Dalam Pasal 3 Melarang Presiden Sukarno melakukan kegiatan Politik sampai dengan pemilihan umum dan semenjak berlakunya Ketetapan ini menarik kembali Mandat Majelis Permusyawaratan Rakyat Sementara dari Presiden Soekarno serta segala kekuasaan Pemerintah Negara yang dikontrol dalam UUD 1945”. Itu seluruhnya tidak yummy untuk didengar oleh mereka yang mengikuti Bung Karno tanpa reserve, tetapi perlu diketengahkan sebagai aspek yang menjulang tinggi didalam duduk perkara pengamanan Pancasila dari bahaya Ideologi Marxisme – Leninisme sebagaimana yang dimaksudkan oleh Ketetapan MPRS No.
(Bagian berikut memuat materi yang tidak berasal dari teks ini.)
/-- A unit that a run uses is throttled (R589, R591): an array die of its partition, or its Anvil. -/
def Pkg.throttled (p : Pkg) (r : Run) : Bool :=
  let level (u : Nat) : Nat := (assoc? p.pwr.levels u).getD 0
  if r.engine = 0 ∨ r.engine = 8 then (p.partDies r.ctx).any (fun d => level d != 0)
  else 1 ≤ r.engine && r.engine ≤ 4 && level (31 + r.engine) != 0

/-- A descriptor that runs on a stretched or throttled unit is delayed (R585, R591). -/
def Pkg.slowed (p : Pkg) (tag : Nat) (r : Run) : Run :=
  let r1 := if p.on Reg.PWR_STATUS Fld.PWR_STRETCHED && r.stretches then r.delayBy tag 3 else r
  if p.throttled r then r1.delayBy tag 4 else r1

/-- The dispatcher writes bytes of a context's journal region, an entry or lines of its drop cloth (R490, R492). What stands there is in Run; the form
and the place that the region gives it are open, so that free bytes stand in the region (DESIGN CHOICE, log 101). -/
def Pkg.journalBytes (p : Pkg) (c off n : Nat) : Pkg :=
  if p.on (Reg.RAS_CTX_CFG c) Fld.RAS_JR_VALID then
    p.freeBytes ((p.region (p.fld (Reg.RAS_CTX_CFG c) Fld.RAS_JR_REGION)).base + off) n
  else p

/-- Enter a started descriptor: its journal entry, its run, the engine's last queue, the end of a stall (R207, R235, R490). -/
def Pkg.enterRun (p : Pkg) (r : Run) : Pkg :=
  let p1 := (p.journalBytes r.ctx (1024 * (p.journalUsed r.ctx % 16)) 1024).addRun (p.slowed r.startBeat r)
  let cs := p1.ctxSt r.ctx
  ({ p1 with dsp := { p1.dsp with lastOn := assocPut p1.dsp.lastOn (16 * r.ctx + r.engine) r.queue } }).setCtxSt r.ctx
    { cs with blockedSince := none, stallNoticed := false }

/-- The head of a queue that the dispatcher starts next on its engine (R207, R471), with its context. -/
def Pkg.startable (p : Pkg) (q : Nat) : Option (List Byte) :=
  match p.headDesc q with
  | some d => if p.choice (p.queueCtx q) (engineOf d) = some q then some d else none
  | none => none

/-- What the dispatcher reads of a descriptor's tensor-table entries at its start (R218). -/
def Pkg.entryReads (p : Pkg) (c : Nat) (d : List Byte) (hs : List Nat) : List (Nat × Nat) :=
  (hs.filter (fun h => !(p.tableEntry c (dHandle d h)).isEmpty)).map (fun h => (p.entryAddr c (dHandle d h), 64))

/-- What it reads of its parameter block. -/
def Pkg.paramReads (p : Pkg) (c : Nat) (d : List Byte) (n : Nat) : List (Nat × Nat) := if dHasParam d && n != 0 then [(p.paramAddr c d, n)] else []

/-- The dispatcher reads ranges of memory before a start: the parity of each line is checked (R321). -/
def Pkg.readAhead (p : Pkg) (e : Env) (c : Nat) (xs : List (Nat × Nat)) : Pkg × LineOutcome :=
  xs.foldl (fun (st : Pkg × LineOutcome) x => let y := st.1.touchHeld e (.dispatcher c) x.1 x.2; (y.1, st.2.join y.2)) (p, .ok)

/-- Start the head of a queue: a passed deadline ends it first (R226), then its own bits and codes (R209); `body` makes the other checks and
runs it. `mine` says that the command is the one for this descriptor's kind and operation; a descriptor whose kind or operation code is
reserved is ended by any start. `reads` are the ranges that the dispatcher reads for it: one that cannot be rebuilt ends it with cause 0x0A, and what
else reading them met is told to the descriptor (R319, R321, R322). -/
def Pkg.start (p : Pkg) (e : Env) (q : Nat) (mine : List Byte → Bool) (reads : List Byte → List (Nat × Nat)) (body : Pkg → List Byte → Pkg) : Pkg :=
  match p.startable q with
  | none => p
  | some d =>
    if deadlinePassed e.tagHall d then p.completeHead e q d 0x21 0
    else if ownBad d then p.completeHead e q d 0x3f 0x01
    else if mine d then
      let t := p.readAhead e (p.queueCtx q) (reads d)
      match t.2 with
      | .ok => body t.1 d
      | .failed => t.1.completeHead e q d 0x3f 0x0a
      | o => (body t.1 d).updRun q (fun r => r.told e.tag o)
    else p

/-- End a starting descriptor by a verdict, or run it. -/
def Pkg.orRun (p : Pkg) (e : Env) (q : Nat) (d : List Byte) (v : Verdict) (k : Pkg) : Pkg :=
  match v with
  | some x => p.completeHead e q d x.1 x.2
  | none => k

/-! ### Array and coat descriptors -/

/-- Operand classes of the array (Table 03-1): 1 the 16-class, 4, 2, and 0 the split formats; none for the others. -/
def arrayClass : Fmt → Option Nat
  | .f16 | .bf16 | .e5m2 | .e4m3 | .int8 | .int16 => some 1
  | .q4 | .int4 => some 4
  | .t2 => some 2
  | .f32 | .f64 => some 0
  | _ => none

/-- Handles that an array operation examines (Table 03-2). -/
def arrayHandles (op : Nat) : List Nat := if op.testBit 3 then [0, 1, 2, 3] else [0, 1, 2]

/-- Array descriptors read the quench word of edge-quenched operands, C-in among them, and of handle 2 (R127). -/
def arrayReadsQuench (h : Nat) (t : Tensor) : Bool := h == 2 || t.edgeQuenched

/-- The sizes of dimensions 2 to 4 are 1. -/
def Tensor.flat (t : Tensor) : Bool := t.size 2 == 1 && t.size 3 == 1 && t.size 4 == 1

/-- Operand shapes and classes of an array operation (R86, R88, R90). -/
def arrayShapeBad (op : Nat) (ts : List (Nat × Tensor)) : Bool :=
  match assoc? ts 0, assoc? ts 1, assoc? ts 2 with
  | some a, some b, some c =>
    let pm := op % 8
    ts.any (fun ht => !ht.2.flat) || a.size 0 != b.size 0 || c.size 0 != b.size 1 || c.size 1 != a.size 1 ||
    (match assoc? ts 3 with | some z => z.size 0 != c.size 0 || z.size 1 != c.size 1 | none => false) ||
    a.size 0 > 2 ^ 24 ||
    (arrayClass a.view).isNone || arrayClass a.view != arrayClass b.view ||
    (pm == 0 && arrayClass a.view == some 0) ||
    (pm == 1 && !(a.view == .f32 && b.view == .f32)) ||
    (pm ≥ 2 && !(a.view == .f64 && b.view == .f64))
  | _, _, _ => true

/-- A program image is resident on every die of the partition in one kind (R90, R188, R192). -/
def Pkg.imageReady (p : Pkg) (c slot : Nat) (standalone : Bool) : Bool :=
  (p.partDies c).all (fun d => match p.coatImage d slot with | some im => im.standalone == standalone | none => false)

/-- A program stores to a Q4 or T2 handle through a predicate (R192). -/
def predicatedQuench (im : CoatImage) (ts : List (Nat × Tensor)) : Bool :=
  ts.any (fun ht => (ht.1 == 2 || ht.1 == 3) && ht.2.storeQuenched && im.storesPredicated ht.1)

/-- Pair handles with their tensors. -/
def Pkg.tensors (p : Pkg) (c : Nat) (d : List Byte) (hs : List Nat) : List (Nat × Tensor) := hs.map (fun h => (h, p.tensorOf c d h))

/-- Tensors of the handles that an array operation examines. -/
def Pkg.arrayTensors (p : Pkg) (c : Nat) (d : List Byte) : List (Nat × Tensor) := p.tensors c d (arrayHandles (dOp d))

/-- Step 2 of R638 for an array operation. -/
def Pkg.arrayHandleVerdict (p : Pkg) (c : Nat) (d : List Byte) : Verdict := p.handleVerdict c d false arrayReadsQuench (arrayHandles (dOp d))

/-- Step 3 of R638 for an array operation: shapes, classes and its drain program (R86 to R90, R192). -/
def Pkg.arrayKindVerdict (p : Pkg) (c : Nat) (d : List Byte) : Verdict :=
  let ts := p.arrayTensors c d
  let slot := bitsOf (dOp d) 15 8
  abortIf (arrayShapeBad (dOp d) ts || (slot != 0xff && !p.imageReady c slot false) ||
    (slot != 0xff && (match p.imageOf c d with | some im => predicatedQuench im ts | none => false))) 0x04

/-- The refusals at start that follow the checks (R312, R486, R493). -/
def Pkg.refusals (p : Pkg) (c : Nat) (d : List Byte) (ts : List (Nat × Tensor)) : List Verdict :=
  [p.bandwidthVerdict c ts, p.clothVerdict c d, p.lostVerdict c]

/-- The checks of an array operation before it starts, in the order of R638, then the refusals that follow. -/
def Pkg.arrayVerdict (p : Pkg) (c : Nat) (d : List Byte) : Verdict :=
  let ts := p.arrayTensors c d
  firstFail ([p.arrayHandleVerdict c d, p.arrayKindVerdict c d] ++ p.nestVerdicts c d ts ++ p.refusals c d ts)

/-- Handles that a coat descriptor examines: those its program reads and those it stores to (R193). -/
def Pkg.coatHandles (p : Pkg) (c : Nat) (d : List Byte) : List Nat :=
  match p.imageOf c d with
  | some im => [0, 1].filter (fun h => im.readsInput h) ++ [2, 3].filter (fun h => im.storesTo h)
  | none => []

/-- The handle whose dimensions cut a coat descriptor's tiles: handle 2 (Table 05-9), or handle 3 where the program stores to that one alone,
since handle 2 is then not examined (R193; log entry 93). -/
def tileHandle (im : Option CoatImage) : Nat := match im with | some i => if i.storesTo 3 && !i.storesTo 2 then 3 else 2 | none => 2

/-- A coat handle's dimensions break Table 05-9. -/
def coatDimsBad (o : Tensor) (ts : List (Nat × Tensor)) : Bool :=
  ts.any (fun ht => (List.range 5).any (fun k => ht.2.size k != o.size k && !(ht.1 < 2 && ht.2.size k == 1)))

/-- The checks of a coat descriptor before it starts (R192, R193, R638), then the refusals that follow. -/
def Pkg.coatVerdict (p : Pkg) (c : Nat) (d : List Byte) : Verdict :=
  let hs := p.coatHandles c d
  let ts := p.tensors c d hs
  let slot := bitsOf (dOp d) 15 8
  firstFail ([p.handleVerdict c d false (fun h t => h ≥ 2 && t.storeQuenched) hs,
    abortIf (!p.imageReady c slot true || coatDimsBad (p.tensorOf c d (tileHandle (p.imageOf c d))) ts ||
      (match p.imageOf c d with | some im => predicatedQuench im ts | none => true)) 0x04] ++
    p.nestVerdicts c d ts ++ p.refusals c d ts)

/-- The budget share of each die rank (R142): the smallest budget among the quenched tensors whose REHEAT is 1. -/
def budgetShares (d : Nat) (qs : List Tensor) : List Nat :=
  match (qs.filter Tensor.reheat).map Tensor.budget with
  | [] => List.replicate d 0
  | b :: bs => let m := bs.foldl min b; (List.range d).map (fun j => m / d + (if j < m % d then 1 else 0))

/-- The quenched tensors of an array descriptor (R124). -/
def quenchedTensors (ts : List (Nat × Tensor)) : List Tensor :=
  (ts.filter (fun ht => (ht.1 < 2 && ht.2.edgeQuenched) || (ht.1 == 2 && ht.2.storeQuenched))).map (·.2)

/-- Cells that an array's skew keeps busy before the last of them takes part, in array cycles (R84, R113). -/
abbrev skewCycles : Nat := 1022

/-- An array operation begins on the dies that take part: a K-split is counted, and so is the skew (R84, R108, R113, Table 03-11). -/
def Pkg.countStart (p : Pkg) (dies : List Nat) (tiles s : Nat) : Pkg :=
  (dies.take (tiles * s)).foldl (fun q die =>
    let q1 := if s > 1 then q.arrCount die (Reg.ARR_CNT_KSPLIT die) 1 else q
    q1.arrCount die (Reg.ARR_CNT_BUSY die) skewCycles) p

/-- The dispatcher starts a ready array descriptor and spreads it over the partition's dies (R107, R108, R142, R191). -/
def startArray (q : Nat) (e : Env) (p : Pkg) : Pkg :=
  p.start e q (fun d => dKind d == 0) (fun d => p.entryReads (p.queueCtx q) d (arrayHandles (dOp d))) (fun p d =>
    let c := p.queueCtx q
    p.orRun e q d (p.arrayVerdict c d)
      (let ts := p.arrayTensors c d
       let dies := p.partDies c
       let r := p.newRun e q d []
       let a := (assoc? ts 0).getD (parseTensor 0 [])
       let b := (assoc? ts 1).getD (parseTensor 0 [])
       let tiles := ceilDiv (a.size 1) 512 * ceilDiv (b.size 1) 512
       let s := ksplitFactor (a.size 0) tiles dies.length ((dOp d).testBit 4)
       let p1 := p.enterRun { r with image := p.imageOf c d, shares := budgetShares dies.length (quenchedTensors ts) }
       p1.countStart dies tiles s))

/-- The dispatcher starts a ready coat descriptor (R191, R193). -/
def startCoat (q : Nat) (e : Env) (p : Pkg) : Pkg :=
  p.start e q (fun d => dKind d == 1) (fun d => p.entryReads (p.queueCtx q) d (p.coatHandles (p.queueCtx q) d)) (fun p d =>
    let c := p.queueCtx q
    p.orRun e q d (p.coatVerdict c d)
      (p.enterRun { p.newRun e q d [] with image := p.imageOf c d, shares := List.replicate (p.partDies c).length 0 }))

end Sys2Proof.Machine
end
XXV / MPRS / 1996. Dengan demikian peranan Presiden Soekarno pada Jaman Orde Lama itu beliau memberikan kelonggaran bergerak kepada PKI, dengan menyingkirkan kekuatan–kekuatan Pancasilais yang mampu mengimbangi kaum komunis itu dengan predikat “kontra revolusioner”. “Marhaenis gadungan”, dan lain sebagainya,suatu budi yang hasilnya bermuara pada kejadian  Lubang Buaya G-30-S/PKI.

2.      Proses Perumusan Dasar Negara

            Sekarang tiba saatnya kita menelusuri perumusan dasar negara kita Pancasila. Untuk Menghindarkan kesimpang – siuran yang justru ingin kita jernihkan, seyogyanya pada taraf ini nama Pancasila jangan dipersoalkan dahulu.  Seperti kita ketahui bareng , proses perumusan dasar negara itu, berjalan pada bab simpulan jaman pendudukan Jepang. Dalam rangka merangkul bangsa-bangsa Asia yang negerinya mereka duduki, orang jepang telah memberikan “kemerdekaan” kepada bangsa Birma dan Bangsa Fhilipina untuk menghadapi Inggris, sedangkan Fhilipina untuk menghadapi Amerika serikat. Tetapi Indonesia agak lambat akan diberi hadiah “Kemerdekaan” alasannya adalah Indonesia ternyata tidak jadi merupakan front menghadapi Australia.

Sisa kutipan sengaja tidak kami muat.